Search code examples
javadata-structuresternary-treeternary-search-tree

Case Insensitive Ternary Search Tree


I had been using Ternary Search Tree for a while, as the data structure to implement a auto complete drop down combo box. Which means, when user type "fo", the drop down combo box will display

foo food football

The problem is, my current used of Ternary Search Tree is case sensitive. My implementation is as follow. It had been used by real world for around 1++ yeas. Hence, I consider it as quite reliable.

My Ternary Search Tree code

However, I am looking for a case insensitive Ternary Search Tree, which means, when I type "fo", the drop down combo box will show me

foO Food fooTBall

Here are some key interface for TST, where I hope the new case insentive TST may have similar interface too.

    /** 
 * Stores value in the TernarySearchTree. The value may be retrieved using key.
 * @param key A string that indexes the object to be stored.
 * @param value The object to be stored in the tree.
 */    
public void put(String key, E value) {
    getOrCreateNode(key).data = value;
}

/**
 * Retrieve the object indexed by key.
 * @param key A String index.
 * @return Object The object retrieved from the TernarySearchTree.
 */
public E get(String key) {
    TSTNode<E> node = getNode(key);
    if(node==null) return null;
    return node.data;
}

An example of usage is as follow. TSTSearchEngine is using TernarySearchTree as the core backbone.

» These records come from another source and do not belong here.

/-! ## putRes -/

@[simp] theorem State.putRes_params (s : State) (v : Option DWord) : (s.putRes v).params = s.params := rfl
@[simp] theorem State.putRes_cmd (s : State) (v : Option DWord) : (s.putRes v).cmd = s.cmd := rfl
@[simp] theorem State.putRes_pend (s : State) (v : Option DWord) : (s.putRes v).pend = s.pend := rfl
@[simp] theorem State.putRes_busy (s : State) (v : Option DWord) : (s.putRes v).busy = s.busy := rfl
@[simp] theorem State.putRes_dropped (s : State) (v : Option DWord) : (s.putRes v).dropped = s.dropped := rfl
@[simp] theorem State.putRes_kind (s : State) (v : Option DWord) : (s.putRes v).kind = s.kind := rfl
@[simp] theorem State.putRes_detail (s : State) (v : Option DWord) : (s.putRes v).detail = s.detail := rfl
@[simp] theorem State.putRes_hostLE (s : State) (v : Option DWord) : (s.putRes v).hostLE = s.hostLE := rfl
@[simp] theorem State.putRes_swap (s : State) (v : Option DWord) : (s.putRes v).swap = s.swap := rfl
@[simp] theorem State.putRes_len (s : State) (v : Option DWord) : (s.putRes v).len = s.len := rfl
@[simp] theorem State.putRes_olen (s : State) (v : Option DWord) : (s.putRes v).olen = s.olen := rfl
@[simp] theorem State.putRes_res (s : State) (v : Option DWord) : (s.putRes v).res = v.getD s.res := rfl
@[simp] theorem State.putRes_a0 (s : State) (v : Option DWord) : (s.putRes v).a0 = s.a0 := rfl
@[simp] theorem State.putRes_a1 (s : State) (v : Option DWord) : (s.putRes v).a1 = s.a1 := rfl
@[simp] theorem State.putRes_a2 (s : State) (v : Option DWord) : (s.putRes v).a2 = s.a2 := rfl
@[simp] theorem State.putRes_a3 (s : State) (v : Option DWord) : (s.putRes v).a3 = s.a3 := rfl
@[simp] theorem State.putRes_ibuf (s : State) (v : Option DWord) : (s.putRes v).ibuf = s.ibuf := rfl
@[simp] theorem State.putRes_obuf (s : State) (v : Option DWord) : (s.putRes v).obuf = s.obuf := rfl
@[simp] theorem State.putRes_schedule (s : State) (v : Option DWord) : (s.putRes v).schedule = s.schedule := rfl
@[simp] theorem State.putRes_draws (s : State) (v : Option DWord) : (s.putRes v).draws = s.draws := rfl
@[simp] theorem State.putRes_rdata (s : State) (v : Option DWord) : (s.putRes v).rdata = s.rdata := rfl

/-! ## putOut -/

@[simp] theorem State.putOut_params (s : State) (o : Option (List Byte)) : (s.putOut o).params = s.params := rfl
@[simp] theorem State.putOut_cmd (s : State) (o : Option (List Byte)) : (s.putOut o).cmd = s.cmd := rfl
@[simp] theorem State.putOut_pend (s : State) (o : Option (List Byte)) : (s.putOut o).pend = s.pend := rfl
@[simp] theorem State.putOut_busy (s : State) (o : Option (List Byte)) : (s.putOut o).busy = s.busy := rfl
@[simp] theorem State.putOut_dropped (s : State) (o : Option (List Byte)) : (s.putOut o).dropped = s.dropped := rfl
@[simp] theorem State.putOut_kind (s : State) (o : Option (List Byte)) : (s.putOut o).kind = s.kind := rfl
@[simp] theorem State.putOut_detail (s : State) (o : Option (List Byte)) : (s.putOut o).detail = s.detail := rfl
@[simp] theorem State.putOut_hostLE (s : State) (o : Option (List Byte)) : (s.putOut o).hostLE = s.hostLE := rfl
@[simp] theorem State.putOut_swap (s : State) (o : Option (List Byte)) : (s.putOut o).swap = s.swap := rfl
@[simp] theorem State.putOut_len (s : State) (o : Option (List Byte)) : (s.putOut o).len = s.len := rfl
@[simp] theorem State.putOut_res (s : State) (o : Option (List Byte)) : (s.putOut o).res = s.res := rfl
@[simp] theorem State.putOut_a0 (s : State) (o : Option (List Byte)) : (s.putOut o).a0 = s.a0 := rfl
@[simp] theorem State.putOut_a1 (s : State) (o : Option (List Byte)) : (s.putOut o).a1 = s.a1 := rfl
@[simp] theorem State.putOut_a2 (s : State) (o : Option (List Byte)) : (s.putOut o).a2 = s.a2 := rfl
@[simp] theorem State.putOut_a3 (s : State) (o : Option (List Byte)) : (s.putOut o).a3 = s.a3 := rfl
@[simp] theorem State.putOut_ibuf (s : State) (o : Option (List Byte)) : (s.putOut o).ibuf = s.ibuf := rfl
@[simp] theorem State.putOut_schedule (s : State) (o : Option (List Byte)) : (s.putOut o).schedule = s.schedule := rfl
@[simp] theorem State.putOut_draws (s : State) (o : Option (List Byte)) : (s.putOut o).draws = s.draws := rfl
@[simp] theorem State.putOut_rdata (s : State) (o : Option (List Byte)) : (s.putOut o).rdata = s.rdata := rfl

/-! ## putIn -/

@[simp] theorem State.putIn_params (s : State) (o : Option (List Byte)) : (s.putIn o).params = s.params := rfl
@[simp] theorem State.putIn_cmd (s : State) (o : Option (List Byte)) : (s.putIn o).cmd = s.cmd := rfl
@[simp] theorem State.putIn_pend (s : State) (o : Option (List Byte)) : (s.putIn o).pend = s.pend := rfl
@[simp] theorem State.putIn_busy (s : State) (o : Option (List Byte)) : (s.putIn o).busy = s.busy := rfl
@[simp] theorem State.putIn_dropped (s : State) (o : Option (List Byte)) : (s.putIn o).dropped = s.dropped := rfl
@[simp] theorem State.putIn_kind (s : State) (o : Option (List Byte)) : (s.putIn o).kind = s.kind := rfl
@[simp] theorem State.putIn_detail (s : State) (o : Option (List Byte)) : (s.putIn o).detail = s.detail := rfl
@[simp] theorem State.putIn_hostLE (s : State) (o : Option (List Byte)) : (s.putIn o).hostLE = s.hostLE := rfl
@[simp] theorem State.putIn_swap (s : State) (o : Option (List Byte)) : (s.putIn o).swap = s.swap := rfl
@[simp] theorem State.putIn_len (s : State) (o : Option (List Byte)) : (s.putIn o).len = s.len := rfl
@[simp] theorem State.putIn_olen (s : State) (o : Option (List Byte)) : (s.putIn o).olen = s.olen := rfl
@[simp] theorem State.putIn_res (s : State) (o : Option (List Byte)) : (s.putIn o).res = s.res := rfl
@[simp] theorem State.putIn_a0 (s : State) (o : Option (List Byte)) : (s.putIn o).a0 = s.a0 := rfl
@[simp] theorem State.putIn_a1 (s : State) (o : Option (List Byte)) : (s.putIn o).a1 = s.a1 := rfl
@[simp] theorem State.putIn_a2 (s : State) (o : Option (List Byte)) : (s.putIn o).a2 = s.a2 := rfl
@[simp] theorem State.putIn_a3 (s : State) (o : Option (List Byte)) : (s.putIn o).a3 = s.a3 := rfl
@[simp] theorem State.putIn_obuf (s : State) (o : Option (List Byte)) : (s.putIn o).obuf = s.obuf := rfl
@[simp] theorem State.putIn_schedule (s : State) (o : Option (List Byte)) : (s.putIn o).schedule = s.schedule := rfl
@[simp] theorem State.putIn_draws (s : State) (o : Option (List Byte)) : (s.putIn o).draws = s.draws := rfl
@[simp] theorem State.putIn_rdata (s : State) (o : Option (List Byte)) : (s.putIn o).rdata = s.rdata := rfl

Example usage of Ternary Search Tree

// There is stock named microsoft and MICROChip inside stocks ArrayList.
TSTSearchEngine<Stock> engine = TSTSearchEngine<Stock>(stocks);
// I wish it would return microsoft and MICROCHIP. Currently, it just return microsoft.
List<Stock> results = engine.searchAll("micro"); 

Solution

  • One of the key factor which make my current Ternary Search Tree difficult to support case insensitive search is that, my underlying data structure is one-to-one mapping. Please look at the following test code :

    public void testPut() {
        System.out.println("put");
        Name name0 = new Name("abc");
        Name name1 = new Name("abc");
        TernarySearchTree<Name> instance = new TernarySearchTree<Name>();
        instance.put(name0.toString(), name0);
        instance.put(name1.toString(), name1);
        assertEquals(2, instance.matchPrefix("a").size()); // fail here. Result is 1
    }
    

    What my current short-term solution is that, I am using TSTSearchEngine to wrap up the whole TernarySearchTree. TSTSearchEngine is comprised of

    (1) A TernarySearchTree, providing UPPER-CASE key to map.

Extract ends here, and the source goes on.